[Exercise details]: Your answer must consist of exactly the lines below, starting with the line with "(js.map (·.rank)).eraseDups.length != js.length" and going on through the line with "s.mod.ops.find? fun o => o.isColl && o.met", and nothing else.

----- Study material -----

/-- Completes an operation whose data are all there: the destination, the result word, the flags. -/
def State.completeColl (s : State) (o : FabricOp) : State :=
  let d := o.coll
  let (bs, f, range, nan) :=
    if d.argmax then (let (b, f) := sampleResult d o.datas; (b, f, false, false))
    else if o.innet then innetResult d o.rank o.reduced
    else collResult d o.ranks.length o.rank o.datas
  let s := { s with mod := { s.mod with joins := s.mod.joins.filter fun j =>
    !(j.part = o.part && j.die = o.die.val && j.id = o.id && j.hash = o.hash) } }
  let img := ((s.core :: s.parked).findSome? fun k =>
    if k.die = o.die && k.cluster = o.cluster && k.number = o.core then
      (k.queue[(6 : Fin 8)].started.find? fun c => c.seq = o.seq).map (·.image) else none).getD 0
  -- the destination, then the result
  let put (t : State) : Except EngineFault State :=
    match (if bs.isEmpty then .ok t else t.fabricWrite false d.dst bs) with
    | .error g => .error g
    | .ok t => if fabWrites img then t.engWrite (fabRes img) (bytesOfNat 8 (resultWord o f range nan)) else .ok t
  match (s.core :: s.parked).find? fun k => k.die = o.die && k.cluster = o.cluster && k.number = o.core with
  | none => s.dropOp o
  | some k =>
    match put { s with core := k } with
    | .error g => s.faultOp o g
    | .ok _ =>
      (s.atCore o.die o.cluster o.core fun t => match put t with
        | .ok u => u
        | .error _ => t).finishOp o f range nan

/-- Changes an operation. -/
def State.setOp (s : State) (o o' : FabricOp) : State :=
  { s with mod := { s.mod with ops := s.mod.ops.map fun x => if x = o then o' else x } }

/-- The operations of this module, in a partition, of a collective. -/
def State.collOps (s : State) (n : Fin 16) (id : Nat) (hash : List Byte) : List FabricOp :=
  s.mod.ops.filter fun o => o.isColl && o.part = n && o.id = id && o.hash = hash && s.opAlive o

/-- Delivers a part of a rank's data to the operation of a member die. -/
def State.deliver (s : State) (n : Fin 16) (die id : Nat) (hash : List Byte) (rank : Nat) (bs : List Byte) : State :=
  match (s.collOps n id hash).find? fun o => o.die.val = die with
  | none => s
  | some o => s.setOp o (o.take rank bs)

/-- Notes the lane groups that take an operation's packets to the members on other modules. -/
def State.noteLanes (s : State) (o : FabricOp) : State :=
  let far := (o.ranks.map (· % 2 ^ 12)).filter (· != s.mod.parts[o.part].jobSelf)
  s.setOp o (o.across s.mod far)

/-- Sends a rank's data to every member: over the torus, or to the members of this module at once (R443, R448). -/
def State.spread (s : State) (o : FabricOp) (bs : List Byte) : State :=
  let self := s.mod.parts[o.part].jobSelf
  o.ranks.foldl (fun s m =>
    let module := m % 2 ^ 12
    let die := bitsOf m 12 5
    if module = self then s.deliver o.part die o.id o.hash o.rank bs
    else
      -- a packet also carries 8 bytes of the group hash
      let packet (x : Nat × List Byte) : Packet :=
        ⟨module, self, 7, die, 0, 0, opBytes 0 bs.length x.1 0 0 0 0 o.id o.rank, o.hash.take 8 ++ x.2⟩
      { s with mod := (cutIn (packetRoom - 8) bs).foldl (fun md x => sendOn md o.part (packet x)) s.mod }) (s.noteLanes o)

/-- Runs a read of the core of an operation, whose local store keeps its lines (R169). -/
def State.readOnCore {α : Type} (s : State) (k : Core) (f : State → Except EngineFault (α × State)) : Except EngineFault (α × State) :=
  let is (q : Core) : Bool := q.die = k.die && q.cluster = k.cluster && q.number = k.number
  if is s.core then f s
  else (f { s with core := k }).map fun r =>
    (r.1, { r.2 with core := s.core, parked := r.2.parked.map fun q => if is q then r.2.core else q })

/-- The source of an operation. -/
def State.collSource (s : State) (o : FabricOp) : Except EngineFault (List Byte × State) :=
  let d := o.coll
  match (s.core :: s.parked).find? fun k => k.die = o.die && k.cluster = o.cluster && k.number = o.core with
  | none => .ok ([], s)
  | some k => s.readOnCore k fun t => t.fabricRead false d.src (d.sourceBytes o.ranks.length o.rank)

/-- The NaN bits of lanes, eight to a byte. -/
def nanBytes (nans : List Bool) : List Byte :=
  (List.range ((nans.length + 7) / 8)).map fun j =>
    BitVec.ofNat 8 (((List.range 8).filter fun b => nans.getD (8 * j + b) false).foldl (fun v b => v + 2 ^ b) 0)

/-- The lanes that a rank sends to the switches: flags, then a lane for each element, then their NaN bits (R448). -/
def innetBytes (d : Coll) (bs : List Byte) : List Byte :=
  let n := bs.length / d.esize
  let ls := (List.range n).map fun k => (collLane d (srcElem d bs k), (0 : Flags))
  let (f, r, nn) := laneFlags ls
  let w := d.laneSize
  bytesOfNat 8 (f.toNat + (if r then 2 ^ 16 else 0) + (if nn then 2 ^ 17 else 0)) ++
    (ls.flatMap fun l => bytesOfNat w (unsignedOf (8 * w) l.1.1)) ++ nanBytes (ls.map fun l => l.1.2.nan)

/-- The identifier by which packets name the switches of an entry: one beyond the 12 bits of a module (log entry 12). -/
def switches : Nat := 0x1000

/-- The number of a partition's route trust entry, as packets to and from its switches carry it. -/
def entryTag (n : Fin 16) (i : Fin 64) : Nat := 64 * n.val + i.val

/-- Sends packets over the Ethernet port of a route trust entry to a switch of its path, numbered under the key of its epoch; each awaits
its acknowledgement (R432, R448). -/
def State.sendEth (s : State) (n : Fin 16) (i : Fin 64) (switch : Nat) (ps : List Packet) : State :=
  let part := s.mod.parts[n]
  let r := part.routes[i]
  let ps := ps.zipIdx.map fun p => { p.1 with number := r.sent + p.2 }
  let from_ := s.mod.ethPorts[(Fin.ofNat 8 r.port : Fin 8)]
  { s with mod := { s.mod with
    sent := s.mod.sent ++ ps, eth := s.mod.eth ++ ps.map fun p => ⟨n, i, p, from_, r.path.getD switch [], s.cycle, 0⟩
    parts := s.mod.parts.set n { part with routes := part.routes.set i { r with sent := r.sent + ps.length } } } }

/-- Whether an unacknowledged packet is one of a collective of a die. -/
def EthPacket.isOf (e : EthPacket) (o : FabricOp) : Bool :=
  o.isColl && o.part = e.part && o.die.val = e.packet.die && o.id = e.packet.key && o.hash.take 8 = e.packet.payload.take 8

/-- The packets of a collective are acknowledged, or no longer awaited. -/
def State.dropEth (s : State) (o : FabricOp) : State :=
  { s with mod := { s.mod with eth := s.mod.eth.filter fun e => !e.isOf o } }

/-- Changes a route trust entry. -/
def State.onRoute (s : State) (n : Fin 16) (i : Fin 64) (g : Route → Route) : State :=
  { s with mod := { s.mod with parts := s.mod.parts.set n { s.mod.parts[n] with
    routes := s.mod.parts[n].routes.set i (g s.mod.parts[n].routes[i]) } } }

/-- Changes an entry away from TRUSTED: each in-network collective of the partition on it has lost its route (R447, R448). -/
def State.leaveTrust (s : State) (n : Fin 16) (i : Fin 64) (g : Route → Route) : State :=
  let lost (o : FabricOp) : FabricOp :=
    if o.isColl && o.innet && o.part = n && (Fin.ofNat 64 o.coll.route : Fin 64) = i then { o with lost := true } else o
  let s := s.onRoute n i g
  { s with mod := { s.mod with ops := s.mod.ops.map lost } }

/-- The endpoint mode: the rank's data go to every member. -/
def State.runEndpoint (s : State) (o : FabricOp) : State :=
  match s.collSource o with
  | .error f => s.faultOp o f
  | .ok (bs, s) =>
    let d := o.coll
    let o' := { o with met := true, innet := false }
    let s := s.setOp o o'
    if d.argmax then s.spread o' (sampleBytes d o.id bs)
    else if bs.isEmpty then s
    else s.spread o' bs

/-- The joins that have reached an operation's die. -/
def State.joinsOf (s : State) (o : FabricOp) : List Join :=
  s.mod.joins.filter fun j => j.part = o.part && j.die = o.die.val && j.id = o.id && j.hash = o.hash

/-- Whether joins disagree, or two come from one participant (R443). -/
def joinsClash (js : List Join) : Bool :=
  (js.map (·.rank)).eraseDups.length != js.length || (match js with
    | [] => false
    | j :: rest => rest.any fun k => k.shape != j.shape)

/-- Whether a collective runs in network (R448): for all ranks alike. -/
def runsInNetwork (d : Coll) (js : List Join) : Bool :=
  !d.argmax && !d.torus && (d.kind = 0 || d.kind = 1 || d.kind = 4) && js.all (·.trusted) &&
  (match js with
    | [] => false
    | j :: rest => rest.all fun k => k.epoch = j.epoch)

/-- The collective whose joins have met or clash, or whose data are complete. -/
def State.meeting (s : State) : Option FabricOp :=
  s.mod.ops.find? fun o => o.isColl && s.opAlive o &&
    (if o.met then o.full
     else let js := s.joinsOf o; joinsClash js || js.length = o.ranks.length)

/-- R443, R448: the joins of a collective have met: it proceeds in network or at the endpoints; joins that clash fault it. Once its
data are complete it writes its destination (R441, R442). -/
def execCollJoinsMet (s : State) : Answer :=
  match s.meeting with
  | none => .fault .notEnabled
  | some o =>
    if o.met then .next (s.completeColl o)
    else
      let js := s.joinsOf o
      if joinsClash js then .next (s.faultOp o (mkFault 0x42 0))
      else if runsInNetwork o.coll js then
        match s.collSource o with
        | .error f => .next (s.faultOp o f)
        | .ok (bs, s) =>
          let o' := { o with met := true, innet := true }
          let i : Fin 64 := Fin.ofNat 64 o.coll.route
          let packets := (cutIn (packetRoom - 8) (innetBytes o.coll bs)).map fun x =>
            (⟨switches, s.mod.parts[o.part].jobSelf, 7, o.die.val, 0, 0,
              opBytes 0 bs.length x.1 8 0 0 (entryTag o.part i) o.id o.rank, o.hash.take 8 ++ x.2⟩ : Packet)
          .next ((s.setOp o o').sendEth o.part i 0 packets)
      else .next (s.runEndpoint o)

/-- An in-network collective that has lost its route (R447, R448), or another rank of which has: its data come over the torus. -/
def State.fallingBack (s : State) : Option FabricOp :=
  s.mod.ops.find? fun o => o.isColl && o.met && o.innet && s.opAlive o && !o.full && (o.lost || !o.received.isEmpty)

/-- R448: the partial reduction is discarded and the collective restarts at the endpoints. The data of the ranks that have fallen back
before it stay. A rank that holds its whole result does not restart (DESIGN CHOICE, log entry 142). -/
def execCollFallback (s : State) : Answer :=
  match s.fallingBack with
  | none => .fault .notEnabled
  | some o =>
    let o' := { o with innet := false, fb := true, reduced := [] }
    .next (((s.setOp o o').dropEth o).runEndpoint o')

/-- The collective that a forced pre-emption cut, whose joins stand: its command takes it up again and does not join twice (R269, R443). -/
def State.cutCollective (s : State) (c : Command) (o : FabricOp) : Option FabricOp :=
  if c.paused then s.mod.ops.find? fun p => p.cut && p.part = o.part && p.die = o.die && p.id = o.id && p.hash = o.hash && p.rank = o.rank
  else none

/-- R439, R440, R443: a collective reads its descriptor and its group, and joins. -/
def collWork (argmax : Bool) : Work := fun s c =>
  let img := c.image
  let part := s.mod.parts[s.partNo]
  let prepared : Except EngineFault (List Byte × List Byte × List Nat × State) := do
    if part.jobId = 0 then throw (mkFault 0x41 0)
    if fabWrites img && 262144 * s.core.ways < fabRes img + 8 then throw (mkFault 0x14 (fabRes img))
    let (desc, s) ← s.fabricRead false (quarter img 1) 64
    let d := parseColl argmax desc
    if 2 ^ 57 ≤ d.group || d.group % 64 != 0 then throw (mkFault 0x15 (quarter img 1))
    let (head, s) ← s.fabricRead false d.group 64
    let p := bytesAt head 0 2
    let (grp, s) ← s.fabricRead false d.group (64 + 4 * min p 1024)
    match groupMembers grp (part.jobSelf + s.core.die.val * 2 ^ 12) part.isMember with
    | none => throw (mkFault 0x15 d.group)
    | some ms =>
      if !d.ok p then throw (mkFault 0x15 (quarter img 1))
      match ms.findSome? fun m => s.fabricFault (m % 2 ^ 12) with
      | some f => throw f
      | none => return (desc, grp, ms, s)
  match prepared with
  | .error f => (s, c, .fault f)
  | .ok (desc, grp, ms, s) =>
    let hash := sha3 grp
    let rank := (ms.findIdx? fun m => m = part.jobSelf + s.core.die.val * 2 ^ 12).getD 0
    let id := quarter img 2
    let o := { s.newOp c ms.length with
      id := id, hash := hash, ranks := ms, rank := rank, desc := [if argmax then 1 else 0] ++ desc }
    match s.cutCollective c o with
    | some p => (s.setOp p { p with cluster := o.cluster, core := o.core, seq := o.seq, cut := false }, c, .done untilAnswered)
    | none =>
    let route := part.routes[(Fin.ofNat 64 o.coll.route : Fin 64)]
    let shape := collShape argmax desc
    let s := { s with mod := { s.mod with ops := s.mod.ops ++ [o] } }
    let join (s : State) (m : Nat) : State :=
      let module := m % 2 ^ 12
      if module = part.jobSelf then
        { s with mod := { s.mod with joins := s.mod.joins ++
          [⟨s.partNo, bitsOf m 12 5, id, hash, rank, shape, route.state = .trusted, route.epoch⟩] } }
      else { s with mod := sendOn s.mod s.partNo ⟨module, 0, 6, bitsOf m 12 5, 0, 0,
        opBytes route.epoch 0 0 (if route.state = .trusted then 1 else 0) 0 0 0 id rank, hash ++ shape⟩ }
    (ms.foldl join (s.noteLanes o), c, .done untilAnswered)

/-- R439 to R443. -/
def execColl (s : State) : Answer := s.engineStep 6 6 0 (collWork false)
/-- R449. -/
def execCollArgmaxn (s : State) : Answer := s.engineStep 6 6 1 (collWork true)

-----

[Task answer]:
  (js.map (·.rank)).eraseDups.length != js.length || (match js with
    | [] => false
    | j :: rest => rest.any fun k => k.shape != j.shape)

/-- Whether a collective runs in network (R448): for all ranks alike. -/
def runsInNetwork (d : Coll) (js : List Join) : Bool :=
  !d.argmax && !d.torus && (d.kind = 0 || d.kind = 1 || d.kind = 4) && js.all (·.trusted) &&
  (match js with
    | [] => false
    | j :: rest => rest.all fun k => k.epoch = j.epoch)

/-- The collective whose joins have met or clash, or whose data are complete. -/
def State.meeting (s : State) : Option FabricOp :=
  s.mod.ops.find? fun o => o.isColl && s.opAlive o &&
    (if o.met then o.full
     else let js := s.joinsOf o; joinsClash js || js.length = o.ranks.length)

/-- R443, R448: the joins of a collective have met: it proceeds in network or at the endpoints; joins that clash fault it. Once its
data are complete it writes its destination (R441, R442). -/
def execCollJoinsMet (s : State) : Answer :=
  match s.meeting with
  | none => .fault .notEnabled
  | some o =>
    if o.met then .next (s.completeColl o)
    else
      let js := s.joinsOf o
      if joinsClash js then .next (s.faultOp o (mkFault 0x42 0))
      else if runsInNetwork o.coll js then
        match s.collSource o with
        | .error f => .next (s.faultOp o f)
        | .ok (bs, s) =>
          let o' := { o with met := true, innet := true }
          let i : Fin 64 := Fin.ofNat 64 o.coll.route
          let packets := (cutIn (packetRoom - 8) (innetBytes o.coll bs)).map fun x =>
            (⟨switches, s.mod.parts[o.part].jobSelf, 7, o.die.val, 0, 0,
              opBytes 0 bs.length x.1 8 0 0 (entryTag o.part i) o.id o.rank, o.hash.take 8 ++ x.2⟩ : Packet)
          .next ((s.setOp o o').sendEth o.part i 0 packets)
      else .next (s.runEndpoint o)

/-- An in-network collective that has lost its route (R447, R448), or another rank of which has: its data come over the torus. -/
def State.fallingBack (s : State) : Option FabricOp :=
  s.mod.ops.find? fun o => o.isColl && o.met && o.innet && s.opAlive o && !o.full && (o.lost || !o.received.isEmpty)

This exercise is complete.